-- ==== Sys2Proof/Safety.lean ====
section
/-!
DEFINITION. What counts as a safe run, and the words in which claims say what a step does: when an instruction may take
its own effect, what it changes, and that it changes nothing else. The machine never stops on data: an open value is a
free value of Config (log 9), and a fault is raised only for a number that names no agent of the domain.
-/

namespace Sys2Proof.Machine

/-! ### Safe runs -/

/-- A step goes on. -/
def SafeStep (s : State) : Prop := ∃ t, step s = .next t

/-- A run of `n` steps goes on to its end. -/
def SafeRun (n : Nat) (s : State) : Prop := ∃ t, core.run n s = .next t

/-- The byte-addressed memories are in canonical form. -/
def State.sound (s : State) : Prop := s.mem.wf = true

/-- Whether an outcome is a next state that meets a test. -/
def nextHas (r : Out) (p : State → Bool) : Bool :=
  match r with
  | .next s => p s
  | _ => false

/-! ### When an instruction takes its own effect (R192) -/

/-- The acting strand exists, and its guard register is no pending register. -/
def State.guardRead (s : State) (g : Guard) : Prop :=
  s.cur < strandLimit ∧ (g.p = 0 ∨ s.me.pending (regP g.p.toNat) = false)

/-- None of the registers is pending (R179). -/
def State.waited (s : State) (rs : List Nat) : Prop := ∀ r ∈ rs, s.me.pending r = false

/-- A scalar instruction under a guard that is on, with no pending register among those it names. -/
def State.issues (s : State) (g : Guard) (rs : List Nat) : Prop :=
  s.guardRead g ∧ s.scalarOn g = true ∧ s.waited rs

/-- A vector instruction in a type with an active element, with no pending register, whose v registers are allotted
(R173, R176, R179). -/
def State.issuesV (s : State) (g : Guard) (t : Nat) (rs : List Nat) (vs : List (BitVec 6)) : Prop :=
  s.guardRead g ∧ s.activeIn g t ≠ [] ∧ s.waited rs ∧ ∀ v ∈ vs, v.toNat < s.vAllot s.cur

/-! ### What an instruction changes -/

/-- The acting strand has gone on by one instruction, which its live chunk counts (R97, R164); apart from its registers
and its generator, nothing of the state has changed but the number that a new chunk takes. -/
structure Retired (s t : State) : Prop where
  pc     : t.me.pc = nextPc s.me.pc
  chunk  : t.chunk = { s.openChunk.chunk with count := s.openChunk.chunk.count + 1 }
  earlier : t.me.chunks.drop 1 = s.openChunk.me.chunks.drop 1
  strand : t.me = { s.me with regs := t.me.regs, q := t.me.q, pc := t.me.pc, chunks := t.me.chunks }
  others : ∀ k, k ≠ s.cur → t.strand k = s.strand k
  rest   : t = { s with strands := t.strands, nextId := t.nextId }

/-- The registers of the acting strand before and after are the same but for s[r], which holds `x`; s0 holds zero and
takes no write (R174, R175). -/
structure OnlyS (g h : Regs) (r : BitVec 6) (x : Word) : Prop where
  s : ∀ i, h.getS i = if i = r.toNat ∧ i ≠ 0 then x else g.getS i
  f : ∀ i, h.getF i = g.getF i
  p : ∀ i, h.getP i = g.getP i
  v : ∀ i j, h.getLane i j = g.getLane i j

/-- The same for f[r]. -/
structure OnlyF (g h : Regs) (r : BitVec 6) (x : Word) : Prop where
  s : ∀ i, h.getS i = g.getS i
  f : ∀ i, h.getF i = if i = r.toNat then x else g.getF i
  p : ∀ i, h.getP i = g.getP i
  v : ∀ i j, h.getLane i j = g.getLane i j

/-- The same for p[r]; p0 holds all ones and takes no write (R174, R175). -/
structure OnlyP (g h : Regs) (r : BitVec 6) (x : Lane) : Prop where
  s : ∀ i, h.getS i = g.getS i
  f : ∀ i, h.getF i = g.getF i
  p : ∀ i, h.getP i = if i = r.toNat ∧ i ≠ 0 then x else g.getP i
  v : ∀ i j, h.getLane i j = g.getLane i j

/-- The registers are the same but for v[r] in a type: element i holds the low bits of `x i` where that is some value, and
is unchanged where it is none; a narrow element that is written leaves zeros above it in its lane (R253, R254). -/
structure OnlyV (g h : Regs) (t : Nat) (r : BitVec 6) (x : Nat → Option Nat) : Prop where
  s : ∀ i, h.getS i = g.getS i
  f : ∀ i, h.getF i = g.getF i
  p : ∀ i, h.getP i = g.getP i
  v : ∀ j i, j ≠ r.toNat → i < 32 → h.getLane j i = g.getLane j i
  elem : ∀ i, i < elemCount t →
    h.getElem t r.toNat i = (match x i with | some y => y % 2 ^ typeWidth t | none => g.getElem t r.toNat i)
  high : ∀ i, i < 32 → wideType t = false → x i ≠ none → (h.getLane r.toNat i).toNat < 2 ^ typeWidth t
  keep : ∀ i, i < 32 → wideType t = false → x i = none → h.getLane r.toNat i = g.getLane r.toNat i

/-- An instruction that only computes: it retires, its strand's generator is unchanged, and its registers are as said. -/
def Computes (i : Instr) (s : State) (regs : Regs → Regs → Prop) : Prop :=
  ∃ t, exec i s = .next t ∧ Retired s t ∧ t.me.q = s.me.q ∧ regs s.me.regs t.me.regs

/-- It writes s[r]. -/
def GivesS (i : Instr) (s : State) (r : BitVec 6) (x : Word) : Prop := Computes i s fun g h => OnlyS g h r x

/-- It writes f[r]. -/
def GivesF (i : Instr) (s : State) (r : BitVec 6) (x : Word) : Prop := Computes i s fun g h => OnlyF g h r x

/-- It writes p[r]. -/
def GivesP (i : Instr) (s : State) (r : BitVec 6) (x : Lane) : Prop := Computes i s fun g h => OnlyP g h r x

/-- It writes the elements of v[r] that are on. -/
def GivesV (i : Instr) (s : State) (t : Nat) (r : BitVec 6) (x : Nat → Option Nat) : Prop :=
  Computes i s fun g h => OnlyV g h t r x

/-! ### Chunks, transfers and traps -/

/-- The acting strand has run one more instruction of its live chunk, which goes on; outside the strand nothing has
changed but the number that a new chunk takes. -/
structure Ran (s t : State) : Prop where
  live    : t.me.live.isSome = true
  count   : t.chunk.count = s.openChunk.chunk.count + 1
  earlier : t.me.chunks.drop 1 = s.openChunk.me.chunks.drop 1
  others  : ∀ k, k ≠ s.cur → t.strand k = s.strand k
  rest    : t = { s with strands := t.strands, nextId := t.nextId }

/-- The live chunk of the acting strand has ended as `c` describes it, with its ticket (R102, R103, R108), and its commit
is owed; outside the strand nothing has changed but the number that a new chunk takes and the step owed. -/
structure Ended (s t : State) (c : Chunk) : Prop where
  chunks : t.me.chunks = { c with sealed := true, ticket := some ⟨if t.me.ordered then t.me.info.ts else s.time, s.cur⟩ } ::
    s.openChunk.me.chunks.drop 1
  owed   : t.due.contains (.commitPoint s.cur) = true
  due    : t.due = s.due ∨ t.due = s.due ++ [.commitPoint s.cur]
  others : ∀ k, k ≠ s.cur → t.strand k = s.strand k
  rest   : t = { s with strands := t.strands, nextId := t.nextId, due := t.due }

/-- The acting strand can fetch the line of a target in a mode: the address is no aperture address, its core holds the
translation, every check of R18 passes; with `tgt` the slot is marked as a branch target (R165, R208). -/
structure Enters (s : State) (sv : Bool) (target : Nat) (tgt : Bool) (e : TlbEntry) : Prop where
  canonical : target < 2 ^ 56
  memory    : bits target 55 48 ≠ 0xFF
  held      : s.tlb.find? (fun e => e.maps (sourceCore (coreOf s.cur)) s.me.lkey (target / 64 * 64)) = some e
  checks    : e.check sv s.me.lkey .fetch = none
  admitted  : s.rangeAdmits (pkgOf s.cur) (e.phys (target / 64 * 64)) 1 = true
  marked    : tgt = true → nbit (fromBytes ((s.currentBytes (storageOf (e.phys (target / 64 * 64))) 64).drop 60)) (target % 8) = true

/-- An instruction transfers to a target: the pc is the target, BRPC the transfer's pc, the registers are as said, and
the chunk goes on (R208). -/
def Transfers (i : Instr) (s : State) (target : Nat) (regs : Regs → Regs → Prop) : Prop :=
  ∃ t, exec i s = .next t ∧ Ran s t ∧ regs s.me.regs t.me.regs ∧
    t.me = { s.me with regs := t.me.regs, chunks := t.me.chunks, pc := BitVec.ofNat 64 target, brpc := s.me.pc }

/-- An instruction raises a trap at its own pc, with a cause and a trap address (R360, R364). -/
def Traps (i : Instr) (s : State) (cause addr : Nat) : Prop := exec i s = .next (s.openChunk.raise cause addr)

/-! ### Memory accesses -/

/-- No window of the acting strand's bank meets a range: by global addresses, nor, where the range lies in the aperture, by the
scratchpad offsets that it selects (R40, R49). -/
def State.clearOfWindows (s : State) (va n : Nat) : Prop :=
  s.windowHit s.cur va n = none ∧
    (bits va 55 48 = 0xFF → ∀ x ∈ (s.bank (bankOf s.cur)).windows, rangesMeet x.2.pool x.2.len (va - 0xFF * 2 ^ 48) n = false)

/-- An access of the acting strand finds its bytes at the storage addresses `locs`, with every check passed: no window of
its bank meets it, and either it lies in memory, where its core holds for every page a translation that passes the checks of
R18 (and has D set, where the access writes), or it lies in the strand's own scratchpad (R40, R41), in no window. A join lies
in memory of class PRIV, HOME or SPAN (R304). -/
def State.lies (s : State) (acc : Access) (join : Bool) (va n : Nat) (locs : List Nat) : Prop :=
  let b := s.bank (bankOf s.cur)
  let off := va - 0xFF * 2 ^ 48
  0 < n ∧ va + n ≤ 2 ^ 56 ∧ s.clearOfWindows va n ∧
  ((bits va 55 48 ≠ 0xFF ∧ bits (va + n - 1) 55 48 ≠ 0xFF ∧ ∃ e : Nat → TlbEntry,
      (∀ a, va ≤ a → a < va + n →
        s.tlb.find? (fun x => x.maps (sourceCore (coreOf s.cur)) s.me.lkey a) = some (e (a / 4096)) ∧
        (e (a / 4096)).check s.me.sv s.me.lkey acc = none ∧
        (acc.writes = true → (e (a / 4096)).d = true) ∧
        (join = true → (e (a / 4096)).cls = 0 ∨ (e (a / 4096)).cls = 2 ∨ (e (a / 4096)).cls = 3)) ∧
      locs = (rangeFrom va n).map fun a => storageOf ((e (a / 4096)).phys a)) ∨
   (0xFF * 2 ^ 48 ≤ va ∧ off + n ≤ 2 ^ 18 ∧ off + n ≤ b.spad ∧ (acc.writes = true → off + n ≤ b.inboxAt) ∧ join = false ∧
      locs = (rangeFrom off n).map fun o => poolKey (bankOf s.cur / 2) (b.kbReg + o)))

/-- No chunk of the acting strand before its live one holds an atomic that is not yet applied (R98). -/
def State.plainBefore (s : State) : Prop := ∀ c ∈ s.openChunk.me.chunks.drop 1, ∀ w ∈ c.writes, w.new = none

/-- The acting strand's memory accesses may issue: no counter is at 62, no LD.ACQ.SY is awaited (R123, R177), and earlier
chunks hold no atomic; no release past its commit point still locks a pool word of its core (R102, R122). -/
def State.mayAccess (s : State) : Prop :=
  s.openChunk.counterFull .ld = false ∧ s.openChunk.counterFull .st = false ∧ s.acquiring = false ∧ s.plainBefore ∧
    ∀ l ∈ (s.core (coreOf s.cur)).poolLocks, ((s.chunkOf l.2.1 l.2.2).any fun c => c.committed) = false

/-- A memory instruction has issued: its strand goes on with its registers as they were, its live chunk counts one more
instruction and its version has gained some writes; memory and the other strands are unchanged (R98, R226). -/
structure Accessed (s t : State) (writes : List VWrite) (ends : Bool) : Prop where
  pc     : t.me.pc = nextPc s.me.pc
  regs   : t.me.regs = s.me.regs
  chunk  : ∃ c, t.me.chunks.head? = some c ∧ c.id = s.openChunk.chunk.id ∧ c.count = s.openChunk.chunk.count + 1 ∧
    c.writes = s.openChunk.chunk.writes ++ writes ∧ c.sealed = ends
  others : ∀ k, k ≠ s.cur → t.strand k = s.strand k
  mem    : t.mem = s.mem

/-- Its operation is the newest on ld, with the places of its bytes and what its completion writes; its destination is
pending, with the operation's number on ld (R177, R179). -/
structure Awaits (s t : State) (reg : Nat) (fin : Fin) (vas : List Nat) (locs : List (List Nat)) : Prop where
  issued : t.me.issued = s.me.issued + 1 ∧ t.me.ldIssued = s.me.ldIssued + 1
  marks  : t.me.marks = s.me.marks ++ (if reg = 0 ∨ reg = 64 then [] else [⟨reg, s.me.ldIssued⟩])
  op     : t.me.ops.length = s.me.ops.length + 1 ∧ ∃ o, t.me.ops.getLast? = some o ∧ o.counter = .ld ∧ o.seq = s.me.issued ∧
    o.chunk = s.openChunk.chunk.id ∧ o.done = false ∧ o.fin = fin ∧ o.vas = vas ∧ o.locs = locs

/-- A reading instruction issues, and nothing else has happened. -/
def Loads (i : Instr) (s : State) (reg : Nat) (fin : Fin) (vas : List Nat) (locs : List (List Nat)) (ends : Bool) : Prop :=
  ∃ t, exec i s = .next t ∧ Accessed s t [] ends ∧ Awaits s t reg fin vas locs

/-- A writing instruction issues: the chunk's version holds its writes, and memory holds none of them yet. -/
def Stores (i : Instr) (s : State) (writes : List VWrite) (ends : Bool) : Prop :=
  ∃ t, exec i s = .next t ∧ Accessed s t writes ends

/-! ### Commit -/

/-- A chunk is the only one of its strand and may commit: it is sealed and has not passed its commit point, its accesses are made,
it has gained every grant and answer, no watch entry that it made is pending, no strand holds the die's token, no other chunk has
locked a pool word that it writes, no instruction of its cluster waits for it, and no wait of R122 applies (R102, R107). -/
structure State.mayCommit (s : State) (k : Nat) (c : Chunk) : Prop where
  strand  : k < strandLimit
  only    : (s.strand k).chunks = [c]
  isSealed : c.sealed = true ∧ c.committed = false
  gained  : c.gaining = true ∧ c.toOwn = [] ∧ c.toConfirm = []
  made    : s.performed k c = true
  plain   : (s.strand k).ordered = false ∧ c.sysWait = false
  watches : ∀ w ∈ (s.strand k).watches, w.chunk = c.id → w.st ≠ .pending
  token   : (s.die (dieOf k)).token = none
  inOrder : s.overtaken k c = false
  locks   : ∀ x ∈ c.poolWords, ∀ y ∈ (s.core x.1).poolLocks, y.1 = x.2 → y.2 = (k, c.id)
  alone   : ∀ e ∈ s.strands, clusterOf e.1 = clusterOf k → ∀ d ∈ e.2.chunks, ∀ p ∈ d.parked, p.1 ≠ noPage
···
* _Task statement_
Each line in the listing above from the one containing "keep : ∀ i, i" through the one containing "writes p[r]. -/" should be repeated exactly, and no other line.

* _Completed exercise_
  keep : ∀ i, i < 32 → wideType t = false → x i = none → h.getLane r.toNat i = g.getLane r.toNat i

/-- An instruction that only computes: it retires, its strand's generator is unchanged, and its registers are as said. -/
def Computes (i : Instr) (s : State) (regs : Regs → Regs → Prop) : Prop :=
  ∃ t, exec i s = .next t ∧ Retired s t ∧ t.me.q = s.me.q ∧ regs s.me.regs t.me.regs

/-- It writes s[r]. -/
def GivesS (i : Instr) (s : State) (r : BitVec 6) (x : Word) : Prop := Computes i s fun g h => OnlyS g h r x

/-- It writes f[r]. -/
def GivesF (i : Instr) (s : State) (r : BitVec 6) (x : Word) : Prop := Computes i s fun g h => OnlyF g h r x

/-- It writes p[r]. -/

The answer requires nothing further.